Posted by jim and Mary at 7:36 AM
Monday, January 29, 2007
Over the last few months the sign for Peter McLeavey’s Gallery in Cuba Street, Wellington has been tagged not once but four times. The first strange thing about this is that the sign has been pretty much left alone since it was put up. The second is, that although every square inch of the doorway and sign have been covered with tags, labels and posters, the small disk that displays Peter McLeavey’s hours have remained untouched. We asked Peter if he knew why, but he is as puzzled as we are. He did mention that he is getting a new sign made and that he has kept every single sign the gallery has had since it opened - tags and all.
Some more gallery sign stories. One of the earlier sign for the Peter McLeavey Gallery that simply said GALLERY in red lettering on white, was designed by Billy Apple. From memory, putting up the Apple sign on the day of Billy’s opening, also involved the removal of the Elva Bett Gallery sign. A Neil Dawson opening was slated at Elva’s - just across the hall from McLeavey’s where Enjoy is now - for the same night. Tempers were heated as Neil took Billy to task for the removal of the Bett sign during his show. Sign rage. And wasn’t there also a sign rage incident in Auckland when someone attacked the Barry Lett Gallery, or was it RKS sign, with an axe? Sounds too good to be true. Details anybody?
Another Gallery sign, this time from Auckland’s Artspace, was kidnapped and taken for a ride to Otira by artist Dane Mitchell. The Artspace sign also attracted attention - well Billy Apple’s anyway - when, unsolicited, he cleaned a Malone tag off it during Daniel’s exhibition.
The best art gallery sign story, or useful correction and addition to the ones above, gets a overthenet table tennis ball signed by an artist of note.
CORRECTION: Billy Apple's cleaning of the Artspace sign (removing Crazy Dave's 'malone' tag) was in fact commissioned by Daniel, and documented by him as a work of his own for his Artspace show.
Sunday, January 28, 2007
Saturday, January 27, 2007
Three of these photographs of bus shelters were photographed by Christopher Herwig, on a bike tour through the Baltic countries to St. Petersburg. One was taken by us in Wellington yesterday. Spot the odd one out. No prizes, no correspondence entered into.
For more of Christopher Herwig’s amazing Soviet shelter shots go here.

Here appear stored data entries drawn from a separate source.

/-- `PACKED_GROUP_START` (R69, R70): nothing while the packing unit may not start the group. -/
def execPackedGroupStart (core launch pc : Nat) : State → Host.Outcome State Fault Refusal := fun s =>
  match Table.find s.launches launch with
  | none => .next s
  | some x =>
    if !s.mayPack core launch pc x then .next s
    else
      let items := (s.partial_ core launch pc).take 128
      let slot := (s.freeSlots core).headD 0
      let s := s.modCore core fun c => { c with items := takeItems launch pc 128 c.items, start := c.start.filter (· != ⟨launch, pc⟩) }
      let s := s.setGroup (64 * core + slot) (startPacked launch x.lrec x.packed items pc s.now s.clk)
      .next (s.modLaunch launch fun y => { y with packed := y.packed + 1 })

/-! ### Yielding (R204 to R208, R440) -/

/-- A group takes its yield trap (R204, R208): with a `.yield` label it starts the handler, without one it stops where it
stands. The monitor of a fragment that re-reads its word is dropped. -/
def State.takeYield (s : State) (k tb : Nat) (g : Group) : State :=
  let s := g.frags.foldl (fun s f => match f.2.wait with
    | .reread i _ => s.dropMonitor i
    | _ => s) s
  let s := s.forgetPasses k
  let calm := g.frags.map fun (f : Nat × Frag) => (f.1, f.2.calm s.clk)
  match (Table.find s.launches g.launch).bind fun l => l.lrec.yield with
  | some y => s.setGroup k { g with saved := some ⟨calm, g.fflags, g.srseed, g.horizon⟩, yield := .running tb, frags := [(0, wholeFrag g (12 * y) s.clk .none)] }
  | none => s.setGroup k { g with frags := calm, yield := .suspended }

/-- Whether an instruction of a group that has been issued has still to complete (R204, step 1): an access that host memory has
still to answer or has answered, an acquire, or matrix work that is to raise flags (R81, R107). -/
def State.unfinished (s : State) (g : Group) : Bool :=
  s.flagsBusy g || g.frags.any fun f => f.2.wait == .host || f.2.wait == .horizon || (f.2.wait == .none && f.2.hostOk)

/-- `YIELD_TRAP` (R204): at an instruction boundary, and not while a supervisor handler runs. -/
def execYieldTrap (g : Nat) : State → Host.Outcome State Fault Refusal := fun s =>
  match s.group? g with
  | none => .next s
  | some x =>
    match x.yield, x.handler with
    | .raised tb, none => if s.unfinished x then .next s else .next (({ s with cur := if (s.cur.map (·.g)) == some g then none else s.cur } : State).takeYield g tb x)
    | _, _ => .next s

/-- The yield budget in ns (R205). -/
def yieldBudget : Nat := 50000

/-- Whether a group of a yielding gang has overrun its budget: counted from its trap, for a group that holds one from
the trap it takes (R205, R210). -/
def Group.overran (g : Group) (now : Nat) : Bool :=
  match g.yield with
  | .raised tb | .running tb => tb + yieldBudget ≤ now
  | _ => false

/-- A group is stopped where it stands, with kind 0x34 (R440). -/
def State.stopGroup (s : State) (k : Nat) (g : Group) : State :=
  let pc := ((g.acting.head?).map fun f => f.2.pc).getD 0
  let lanes := maskOf (lanesOf (g.frags.foldl (fun m f => m ||| f.2.mask) 0))
  let r := (Event.plain kOverrun 0 lanes).record pc
  let s := g.frags.foldl (fun s f => match f.2.wait with
    | .reread i _ => s.dropMonitor i
    | _ => s) (s.dropCur k)
  (s.setGroup k { g with record := r, yield := .suspended }).reportFault k g r 0 0 lanes

/-- `YIELD_BUDGET_EXPIRY` (R440): every group of the gang that has not suspended is stopped in place. -/
def execYieldBudgetExpiry (gang : Nat) : State → Host.Outcome State Fault Refusal := fun s =>
  let gs := s.groups.filter fun g => g.2.gang == some gang
  if ((Table.find s.gangs gang).bind fun x => x.yielding).isSome && gs.any fun g => g.2.overran s.now then
    .next ((gs.filter fun g => g.2.yield != .suspended).foldl (fun s g => s.stopGroup g.1 g.2) s)
  else .next s

/-- The windows that a gang has still to write back (R206): workgroup, entry, window. -/
def State.owed (s : State) (gang : Nat) : List (Nat × Nat × Window) :=
  (s.wgs.filter fun w => w.2.gang == gang).flatMap fun w =>
    (w.2.wins.filter fun v => !(w.2.dirtyWords v.2).isEmpty).map fun v => (w.1, v.1, v.2)

/-- The thread that writes a window of a workgroup back at a save: the lowest lane of its first group (log 27). -/
def State.writer (s : State) (w : Nat) : Option X :=
  (s.groups.find? fun g => g.2.wg == some w).bind fun g => (g.2.acting.head?).map fun f =>
    ⟨g.1, f.1, g.2, { f.2 with hostOk := true }, laneBit (lowLane f.2.mask)⟩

Posted by jim and Mary at 8:51 AM
Friday, January 26, 2007
The invitation to the opening of artist-run gallery Gambia Castle at the end of the month in Auckland, marks a good time to remember Teststrip, another artist space run on spirit and determination. Teststrip opened in Vulcan Lane in 1992 and later moved to Karangahape Road. It closed in 1997. Teststrip made a guest appearance in Wellington in March 1993 for the exhibitions Teststrip on tour at Cubewell House and Suffer in July of the same year at the Hamish McKay Gallery. For the ‘tour’, the whole team drove down and stayed in Rachel McAlpine’s Sugar Cube apartment (she was in Japan). Danny Butt has written a brief history of Teststrip which you can read here.
Photos: Top left Daniel Malone (on the left) and Giovanni Intra organise an exhibition opening and Christmas dinner in the Vulcan Lane space in December 1992. Top Right. The Vulcan Lane sign. Bottom Left: Denise Kum’s installation at Cubewell House. Bottom right: Daniel Malone preparing for his opening performance at Cubewell House.
Posted by jim and Mary at 7:01 AM
Thursday, January 25, 2007
Journey through the centre of two worlds by Rohan Wealleans is in the current group show Stolen ritual at the Roslyn Oxley9 Gallery in Sydney . The Gallery also shows New Zealanders Bill Culbert, Jacqueline Fraser, Rosalie Gascoigne and Michael Parekowhai. Now we see, from an invitation received this week, Rohan has been added to their list of regular artists and will have solo exhibition opening next week on 1 February. The exhibition will have the same title as his Dunedin Public Art Gallery show last year - Tatunka. For those without friends who stay up late at night to answer questions, Tatunka is the word for male bison or buffalo as used by the First Nation tribe Lakota. We are also told (why the hell didn’t we know this?) that it was the first word Kevin Costner used as he changed sides in the movie Dances with wolves. Costner on his personal web site spells the word Tatanka, but it seems both spellings work – it’s a Google world.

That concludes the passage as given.